Photo-Illustration: The Strategist. Photo: Kristin Teig. Reprinted from Company by Amy Thielen

Hosting can be a lot, especially when part of the game is having the soirée you put together look effortless. In this series, veteran party-throwers tell us how they pull off their highly specific, flawlessly executed gatherings. This installment comes from Amy Thielen, author of the recently released cookbook Company, who shares how to plan, execute, and bundle up for a cold-weather grilling party.

Amy Thielen lives in the woods in northern Minnesota. It gets cold — like into the negatives cold — in the fall and doesn’t let up until almost May. By February or March, she’s over it. “That’s too long not to cook outside,” she says. “You have to grill in the winter.”

She does this often in the latter part of the season, and it was the impetus for the specific dinner-party menu for six to eight people that she developed for her cookbook.
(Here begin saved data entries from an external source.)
/-- The schedule, whole (R139, R143, R147). -/
theorem schedule_settled_eq (index : Nat) (s : State) :
    schedule index (settleExhaustion s) = { s with fru := s.fru.renewed index } := by
  by_cases full : 4294967295 ≤ s.fru.frames
  · have out : exhausted s = true := (exhausted_iff s).mpr full
    have stays : exhausted (settleExhaustion s) = true := by
      rw [settleExhaustion, if_pos out]
      exact out
    rw [schedule, if_pos stays, settleExhaustion, if_pos out, Fru.renewed, if_pos full]
    rfl
  · have counts : ¬ exhausted s = true := fun out => full ((exhausted_iff s).mp out)
    rw [settleExhaustion, if_neg counts, schedule, if_neg counts, Fru.renewed, if_neg full]
    cases ref : s.fru.ref <;> simp only [State.onFru, Fru.nextTime, Fru.nextLeft, ref] <;> rfl

section
variable {f : Fru} (index : Nat)

theorem Fru.renewed_full (full : 4294967295 ≤ f.frames) :
    f.renewed index =
      { f with
        ref := .freeRun, frameIndex := 1, nextEvent := some (f.now + f.timing.ts), lastRef := none, good := 0, miss := 0
        pullDir := none, pullLeft := 0 } := if_pos full

theorem Fru.renewed_counting (counts : f.frames < 4294967295) :
    f.renewed index =
      { f with
        frameIndex := (index + 1) % f.timing.n, nextEvent := f.nextTime ((index + 1) % f.timing.n), pullLeft := f.nextLeft } :=
  if_neg (Nat.not_le.mpr counts)

variable (f)

@[simp] theorem Fru.renewed_now : (f.renewed index).now = f.now := by unfold Fru.renewed; split <;> rfl

@[simp] theorem Fru.renewed_frames : (f.renewed index).frames = f.frames := by unfold Fru.renewed; split <;> rfl

@[simp] theorem Fru.renewed_timing : (f.renewed index).timing = f.timing := by unfold Fru.renewed; split <;> rfl

/-- The reference state stands but at the exhausted count (R147). -/
theorem Fru.renewed_ref : (f.renewed index).ref = if 4294967295 ≤ f.frames then .freeRun else f.ref := by
  unfold Fru.renewed; split <;> rfl

/-- The schedule does not look at the one before it. -/
theorem Fru.renewed_reschedule (i : Nat) (e : Option Nat) :
    Fru.renewed index { f with frameIndex := i, nextEvent := e } = f.renewed index := by
  unfold Fru.renewed
  split <;> rfl

end

theorem Fru.nextTime_free {f : Fru} (next : Nat) (h : f.ref = .freeRun ∨ f.ref = .acquiring) :
    f.nextTime next = some (f.now + f.timing.ts) := by
  rcases h with h | h <;> simp only [Fru.nextTime, h]

theorem Fru.nextTime_locked {f : Fru} (next : Nat) (h : f.ref = .locked) :
    f.nextTime next = if next = 0 then none else some (f.now + f.timing.ts) := by
  simp only [Fru.nextTime, h]

theorem Fru.nextTime_pulling {f : Fru} (next : Nat) (h : f.ref = .pulling) {dir : PullDir} (hd : f.pullDir = some dir) :
    f.nextTime next = some (f.now +
      if dir = .shorten then f.timing.ts - min f.pullLeft (f.timing.ts / 50)
      else f.timing.ts + min f.pullLeft (f.timing.ts / 50)) := by
  simp only [Fru.nextTime, h, hd]
  cases dir <;> rfl

theorem Fru.nextLeft_pulling {f : Fru} (h : f.ref = .pulling) :
    f.nextLeft = f.pullLeft - min f.pullLeft (f.timing.ts / 50) := if_pos h

theorem Fru.nextLeft_steady {f : Fru} (h : f.ref ≠ .pulling) : f.nextLeft = f.pullLeft := if_neg h

/-! ## The turn of FRU, and FRAME_POSE -/

/-- The snapshot taken of a state (R149). -/
def State.pose (s : State) (stale : Quad Bool) : Snapshot :=
  ⟨s.fru.frames, commandedPosition s, s.ch.chans.map fun c => c.last.length, s.ch.chans.map fun c => c.last.tension, stale,
    s.fru.ref⟩

/-- FRU's turn once its own step at the event is taken: the schedule, the instant and the snapshot (R139, R149). -/
def State.concluded (index : Nat) (stale : Quad Bool) (s : State) : State :=
  let f := { s.fru.renewed index with lastServo := s.fru.now }
  { s with fru := { f with snapshot := State.pose { s with fru := f } stale } }

/-- The sample and the channels' turn of a servo event. -/
def servoRan (index : Nat) (s : State) : State :=
  runChannels (planSample (decide (index = 0)) (countFrame (decide (index = 0)) s))

/-- A servo event but for FRAME_POSE. -/
def servoTurn (index : Nat) (fruStep : State → State) (s : State) : State :=
  (fruStep (servoRan index s)).concluded index (staleFlags s)

theorem finishServo_eq (index : Nat) (stale : Quad Bool) (fruStep : State → State) (s : State) :
    finishServo index stale fruStep s = (fruStep (runChannels s)).concluded index stale := by
  unfold finishServo
  rw [schedule_settled_eq]
  unfold State.concluded renewSnapshot
  dsimp only [State.onFru]
  rw [Fru.renewed_now]
  rfl

/-- A servo event, whole (R139, R150). -/
theorem raiseServo_eq (index : Nat) (fruStep : State → State) (s : State) :
    raiseServo index fruStep s =
      if index = 0 then handFramePose (servoTurn index fruStep s) else servoTurn index fruStep s := by
  unfold raiseServo
  simp only [finishServo_eq, decide_eq_true_eq]
  rfl

/-- FRAME_POSE enters the notices of its event at some place and changes nothing else (R150; log 6). -/
theorem handFramePose_eq (s : State) :
    ∃ (before after : List Handed) (n : Nat), s.link.handed = before ++ after ∧
      handFramePose s =
        { s with
          link := { s.link with handed := before ++ ⟨.framePose, .framePose s.fru.snapshot⟩ :: after }, freeCount := n } := by
  unfold handFramePose
  dsimp only
  split
  · exact ⟨_, _, _, (List.take_append_drop _ _).symm, rfl⟩
  · exact ⟨s.link.handed, [], s.freeCount, (List.append_nil _).symm, rfl⟩

/-! ## What the sample and the channels leave of FRU -/

/-- FRU with the frame counted at frame index 0, until the count is exhausted (R147). -/
def Fru.counted (index : Nat) (f : Fru) : Fru :=
  { f with frames := if index = 0 ∧ f.frames < 4294967295 then f.frames + 1 else f.frames }

/-- Of FRU the sample and the channels' turn change nothing but the count (R147). -/
theorem servoRan_fru (index : Nat) (s : State) : (servoRan index s).fru = s.fru.counted index := by
  obtain ⟨-, -, ran, -⟩ := runChannels_keeps (planSample (decide (index = 0)) (countFrame (decide (index = 0)) s))
  obtain ⟨-, planned, -⟩ := planSample_keeps (decide (index = 0)) (countFrame (decide (index = 0)) s)
  rw [servoRan, ran, planned, countFrame_eq]
  unfold Fru.counted
  simp only [decide_eq_true_eq]
  split <;> rfl

theorem countFrame_blind (start : Bool) : FruBlind (countFrame start) := by
  have counts : countFrame start = fun s =>
      if start = true ∧ s.fru.frames < 4294967295 then { s with fru := { s.fru with frames := s.fru.frames + 1 } } else s :=
    funext (countFrame_eq start)
  rw [counts]
  exact .ite (.of_quiet (fun _ _ => rfl) (fun _ => rfl) fun _ => rfl) .still fun _ _ => Iff.rfl

theorem servoRan_blind (index : Nat) : FruBlind (servoRan index) :=
  runChannels_blind.comp ((planSample_blind _).comp (countFrame_blind _))

/-! ## The servo event -/

/-- FRU where a pull with nothing left completes (R144). -/
def Fru.pulled (f : Fru) : Fru :=
  if f.ref = .pulling ∧ f.pullLeft = 0 then { f with ref := .locked, miss := 0, pullDir := none } else f

theorem completePull_fru (s : State) : (completePull s).fru = s.fru.pulled := by
  unfold completePull Fru.pulled
  split <;> rfl

theorem completePull_tells (s : State) : s.Tells (completePull s) := by
  unfold completePull
  split
  · exact State.Tells.trans (t := s.onFru fun f => { f with ref := .locked, miss := 0, pullDir := none }) (.of_blocks rfl rfl)
      ((notice_blind .referenceLocked 1).tells _)
  · exact .refl s

@[simp] theorem Fru.pulled_now (f : Fru) : f.pulled.now = f.now := by unfold Fru.pulled; split <;> rfl

@[simp] theorem Fru.pulled_frames (f : Fru) : f.pulled.frames = f.frames := by unfold Fru.pulled; split <;> rfl

@[simp] theorem Fru.pulled_timing (f : Fru) : f.pulled.timing = f.timing := by unfold Fru.pulled; split <;> rfl

theorem Fru.pulled_done {f : Fru} (h : f.ref = .pulling) (hl : f.pullLeft = 0) :
    f.pulled = { f with ref := .locked, miss := 0, pullDir := none } := if_pos ⟨h, hl⟩

theorem Fru.pulled_left {f : Fru} (hl : 0 < f.pullLeft) : f.pulled = f := if_neg fun h => hl.ne' h.2

theorem Fru.pulled_steady {f : Fru} (h : f.ref ≠ .pulling) : f.pulled = f := if_neg fun k => h k.1

/-- The state a servo event leaves before its notices are copied. -/
def servoLeft (index : Nat) (fruStep : State → State) (s : State) : State :=
  if index = 0 then handFramePose (servoTurn index fruStep s) else servoTurn index fruStep s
The main event is a whole chicken roasted, legs up, in a Bundt pan (à la beer-can chicken, but without the beer), over fire. The juices collect at the bottom, which she turns into a bagna cauda butter sauce. She tends to it — adding wood chips to the charcoal, basting, temperature checking — while friends join her outside with whiskey and lap blankets. It’s like an extended happy hour, laid out in much the same way a late-afternoon-into-nighttime barbecue would be in peak summer.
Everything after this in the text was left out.